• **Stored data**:
/-- Whether `n` bytes from stake-window address `a` are addressable, sheet by sheet (R219, R220, R350). -/
def stakeOk (s : State) (p : Part) (a n : Nat) : Bool :=
  (sheetsFrom a n).all fun k =>
    let x := k * sheetBytes - winLo
    decide (x / 2 ^ 30 < 4) && decide (x % 2 ^ 30 / 2 ^ 23 < 64) && offsetOk s p (x % 2 ^ 23)

/-- Whether `n` bytes from a stake-window address reach a fenced quarter (R683). -/
def stakeFenced (s : State) (a n : Nat) : Bool :=
  (sheetsFrom a n).any fun k => !s.array.live.get (Fin.ofNat 4 ((k * sheetBytes - winLo) / 2 ^ 30))

/-- Whether any of the bytes lie in the stake window. -/
def reachesWindow (a n : Nat) : Bool := decide (winLo < a + n) && decide (0 < n)

/-! ## Object commands (R641) -/

/-- OBJ_CREATE. -/
def execObjCreate (h : CmdHdr) (sheets : B64) (policy : B128) (option : Byte) (block : B256) (s : State) :
    Host.Outcome State Fault Refusal :=
  let params := leBytes 8 sheets.toNat ++ leBytes 16 policy.toNat
  let i : Instr := .objCreate h sheets policy option block
  let t := hostCmd { opcode := 0x0200 } i h params false (createObject h.fn sheets.toNat policy option block) s
  next (if option = 2 then settleCmd i h.fn s t else t)

/-- OBJ_DESTROY (R362, R621, R703, R779): waits for the object's moves in flight. -/
def actObjDestroy (p : Part) (handle : Nat) (s : State) : CmdOut × State :=
  match s.obj? p handle with
  | none => (.done stNoAccess, s)
  | some o =>
    match o.kind with
    | .guestWindow _ => (.done stBadParam, s)
    | _ =>
      if o.changing || o.dying || (s.host.tsEn && holdsContext (s.part p).bench o) then (.done stBusy, s)
      else
        let s := updObj p handle (fun y => { y with dying := true }) s
        let s := { s with flash := { s.flash with
          moves := s.flash.moves.filter fun v => v.started || !(v.p = p && v.handle = handle) } }
        (.started (.destroy handle), s)

/-- OBJ_DESTROY. -/
def execObjDestroy (h : CmdHdr) (handle : B32) (s : State) : Host.Outcome State Fault Refusal :=
  next (hostCmd { opcode := 0x0201, long := true } (.objDestroy h handle) h (leBytes 4 handle.toNat) false
    (actObjDestroy h.fn handle.toNat) s)

/-- The end of an OBJ_DESTROY, once no move of the object is in flight. -/
def endDestroy (p : Part) (handle : Nat) (s : State) : Option (B16 × B128 × State) :=
  if s.flash.moves.any fun v => v.p = p && v.handle = handle then none
  else some (stOk, 0, destroyObject p handle s)

/-- Whether a kind of object may take a policy: sets and attached runs stay pinned in the flash region they lie in
(R381, R537). -/
def policyFits (o : Obj) (l : Policy) : Bool :=
  match o.kind with
  | .guestWindow _ => false
  | .ckptSet .. | .mirrorSet .. | .attach .. => l.tiers = [4] && l.pin && l.region = (Policy.ofBits o.policy).region
  | _ => true

/-- SET_POLICY (R354, R360 to R362): promotions not yet started are dropped when its frames are reserved; one in flight is
waited for. -/
def actSetPolicy (p : Part) (handle : Nat) (bits : B128) (s : State) : CmdOut × State :=
  if policyRsvd bits then (.done stBadParam, s)
  else match s.obj? p handle with
  | none => (.done stNoAccess, s)
  | some o =>
    let l := Policy.ofBits bits
    if policyBad s p o.sheets l || !policyFits o l then (.done stBadParam, s)
    else if o.changing || o.dying then (.done stBusy, s)
    else
      let t := dropWaiting p handle s
      if t.flash.moves.any fun v => v.p = p && v.handle = handle && v.kind = .promotion then
        (.started (.policy handle bits false), updObj p handle (fun y => { y with changing := true }) s)
      else match reservePolicy p handle bits t with
        | .error e => (.done e, s)
        | .ok u => (.started (.policy handle bits true), u)

/-- SET_POLICY. -/
def execSetPolicy (h : CmdHdr) (handle : B32) (policy : B128) (s : State) : Host.Outcome State Fault Refusal :=
  next (hostCmd { opcode := 0x0202, long := true } (.setPolicy h handle policy) h
    (leBytes 8 handle.toNat ++ leBytes 16 policy.toNat) false (actSetPolicy h.fn handle.toNat policy) s)

/-- The end of a SET_POLICY, after its last move (R361); with `begun` false its frames are reserved first. -/
def endPolicy (p : Part) (handle : Nat) (bits : B128) (begun : Bool) (s : State) :
    Option (B16 × B128 × State) ⊕ State :=
  let quiet := updObj p handle (fun y => { y with changing := false })
  if begun then
    if s.flash.moves.any fun v => v.p = p && v.handle = handle && v.kind = .policy then .inl none
    else .inl (some (stOk, 0, quiet s))
  else if (dropWaiting p handle s).flash.moves.any fun v => v.p = p && v.handle = handle && v.kind = .promotion then
    .inl none
  else match reservePolicy p handle bits (dropWaiting p handle s) with
    | .error e => .inl (some (e, 0, quiet s))
    | .ok t => .inr t

/-- SHEET_QUERY. -/
def actSheetQuery (h : CmdHdr) (handle count first : Nat) (addr : B64) (s : State) : CmdOut × State :=
  match s.obj? h.fn handle with
  | none => (.done stNoAccess, s)
  | some o =>
    if count = 0 || first + count > o.sheets then (.done stBadParam, s)
    else
      let words := (List.range count).flatMap fun i => leBytes 8 (statusWord s h.fn handle o (first + i)).toNat
      (.done stOk (res 0 count), hostWrite h.fn addr words s)

/-- SHEET_QUERY. -/
def execSheetQuery (h : CmdHdr) (handle count : B32) (first addr : B64) (s : State) : Host.Outcome State Fault Refusal :=
  next (hostCmd { opcode := 0x0203 } (.sheetQuery h handle count first addr) h [] false
    (actSheetQuery h handle.toNat count.toNat first.toNat addr) s)

/-- REFRESH_DAYS as a format sets it (R395); none where it is not allowed. -/
def refreshDays (mode refresh : Nat) : Option Nat :=
  if mode = 1 then if refresh = 0 then some 0 else none
  else if refresh = 0 then some 30
  else if 7 ≤ refresh && refresh ≤ 90 then some refresh else none

/-- Whether any object has a sheet in a flash region. -/
def regionInUse (s : State) (r : Nat) : Bool :=
  four.any fun p => (s.part p).tier.objects.any fun e =>
    e.2.map.any fun y => (y.2.tier = .managed || y.2.tier = .striped) && y.2.region = r

/-- REGION_FORMAT (R378, R379, R395). -/
def actRegionFormat (region mode owner refresh start count : Nat) (s : State) : CmdOut × State :=
  let extentsOk := decide (start ≤ 63) && decide (1 ≤ count) && decide (count ≤ 64) && decide (start + count ≤ 64)
  let overlap := s.flash.regions.any fun e =>
    e.1 ≠ region && e.2.mode ≠ 0 && decide (start < e.2.start.toNat + e.2.count.toNat) &&
      decide (e.2.start.toNat < start + count)
  if region > 15 || mode > 2 then (.done stBadParam, s)
  else if mode ≠ 0 && (owner > 3 || !extentsOk || overlap || (refreshDays mode refresh).isNone) then (.done stBadParam, s)
  else if regionInUse s region then (.done stBusy, s)
  else
    let r := s.region region
    let w : LongWork := .format region mode owner refresh start count
    if mode = 0 && r.mode = 0 then (.started w, s)
    else
      let r : Region := if mode = 0 then { r with ready := false } else
        { mode := BitVec.ofNat 2 mode, owner := Fin.ofNat 4 owner
          refresh := BitVec.ofNat 8 ((refreshDays mode refresh).getD 0), start := BitVec.ofNat 6 start
          count := BitVec.ofNat 7 count }
      (.started w, updRegion region (fun _ => r) (updFlash (fun f => { f with formatting := f.formatting ++ [region] }) s))

/-- REGION_FORMAT. -/
def execRegionFormat (h : CmdHdr) (region mode owner refresh start count : Byte) (s : State) :
    Host.Outcome State Fault Refusal :=
  next (hostCmd { opcode := 0x0204, long := true, issuer := .p0 } (.regionFormat h region mode owner refresh start count) h
    [region, mode, owner, refresh, start, count] false
    (actRegionFormat region.toNat mode.toNat owner.toNat refresh.toNat start.toNat count.toNat) s)

/-- The end of a REGION_FORMAT: the extents are erased and the region has its mode (R379, R388, R394, R396). One that found
its region unused, to make it unused, does nothing. -/
def endFormat (region mode : Nat) (s : State) : State :=
  if !s.flash.formatting.contains region then s
  else
    let lo (c : Nat) : Nat := c * 2 ^ 60 + region * 2 ^ 48
    let mem := [4, 5, 6].foldl (fun m c => clearRun m (lo c) (2 ^ 48)) s.mem
    let xs := (s.region region).extents
    let f := eraseExtents region xs s.flash
    let here (k : Nat) : Bool := k / 2 ^ 32 = region
    let spares := if mode = 1 then formatSpares f region xs else 0
    let s := { s with
      mem
      images := s.images.filter fun e => e.1 / 2 ^ 48 ≠ region
      flash := { f with
        formatting := f.formatting.erase region
        tags := f.tags.filter fun e => e.1 / 2 ^ 48 % 2 ^ 12 ≠ region
        stripes := f.stripes.filter fun e => !here e.1
        overlay := f.overlay.filter fun n => n / 2 ^ 40 ≠ region
        overlayWait := f.overlayWait.filter fun n => n / 2 ^ 40 ≠ region
        folding := f.folding.filter fun k => !here k
        refreshing := f.refreshing && !f.folding.any here
        foldQ := f.foldQ.filter fun e => !here e.1 } }
    let s := updRegion region (fun r => if mode = 0 then {} else
      { r with ready := true, spares, readOnly := mode = 1 && spares = 0, fill := none }) s
    admitWaiting (if mode = 1 && spares = 0 then noteReadOnly region s else s)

• **TASK**: Only the lines above, from the first through the one holding "(actObjDestroy h.fn handle.toNat) s)", are to be output, and they must be copied exactly.

• **EXPECTED OUTPUT**:
/-- Whether `n` bytes from stake-window address `a` are addressable, sheet by sheet (R219, R220, R350). -/
def stakeOk (s : State) (p : Part) (a n : Nat) : Bool :=
  (sheetsFrom a n).all fun k =>
    let x := k * sheetBytes - winLo
    decide (x / 2 ^ 30 < 4) && decide (x % 2 ^ 30 / 2 ^ 23 < 64) && offsetOk s p (x % 2 ^ 23)

/-- Whether `n` bytes from a stake-window address reach a fenced quarter (R683). -/
def stakeFenced (s : State) (a n : Nat) : Bool :=
  (sheetsFrom a n).any fun k => !s.array.live.get (Fin.ofNat 4 ((k * sheetBytes - winLo) / 2 ^ 30))

/-- Whether any of the bytes lie in the stake window. -/
def reachesWindow (a n : Nat) : Bool := decide (winLo < a + n) && decide (0 < n)

/-! ## Object commands (R641) -/

/-- OBJ_CREATE. -/
def execObjCreate (h : CmdHdr) (sheets : B64) (policy : B128) (option : Byte) (block : B256) (s : State) :
    Host.Outcome State Fault Refusal :=
  let params := leBytes 8 sheets.toNat ++ leBytes 16 policy.toNat
  let i : Instr := .objCreate h sheets policy option block
  let t := hostCmd { opcode := 0x0200 } i h params false (createObject h.fn sheets.toNat policy option block) s
  next (if option = 2 then settleCmd i h.fn s t else t)

/-- OBJ_DESTROY (R362, R621, R703, R779): waits for the object's moves in flight. -/
def actObjDestroy (p : Part) (handle : Nat) (s : State) : CmdOut × State :=
  match s.obj? p handle with
  | none => (.done stNoAccess, s)
  | some o =>
    match o.kind with
    | .guestWindow _ => (.done stBadParam, s)
    | _ =>
      if o.changing || o.dying || (s.host.tsEn && holdsContext (s.part p).bench o) then (.done stBusy, s)
      else
        let s := updObj p handle (fun y => { y with dying := true }) s
        let s := { s with flash := { s.flash with
          moves := s.flash.moves.filter fun v => v.started || !(v.p = p && v.handle = handle) } }
        (.started (.destroy handle), s)

/-- OBJ_DESTROY. -/
def execObjDestroy (h : CmdHdr) (handle : B32) (s : State) : Host.Outcome State Fault Refusal :=
  next (hostCmd { opcode := 0x0201, long := true } (.objDestroy h handle) h (leBytes 4 handle.toNat) false
    (actObjDestroy h.fn handle.toNat) s)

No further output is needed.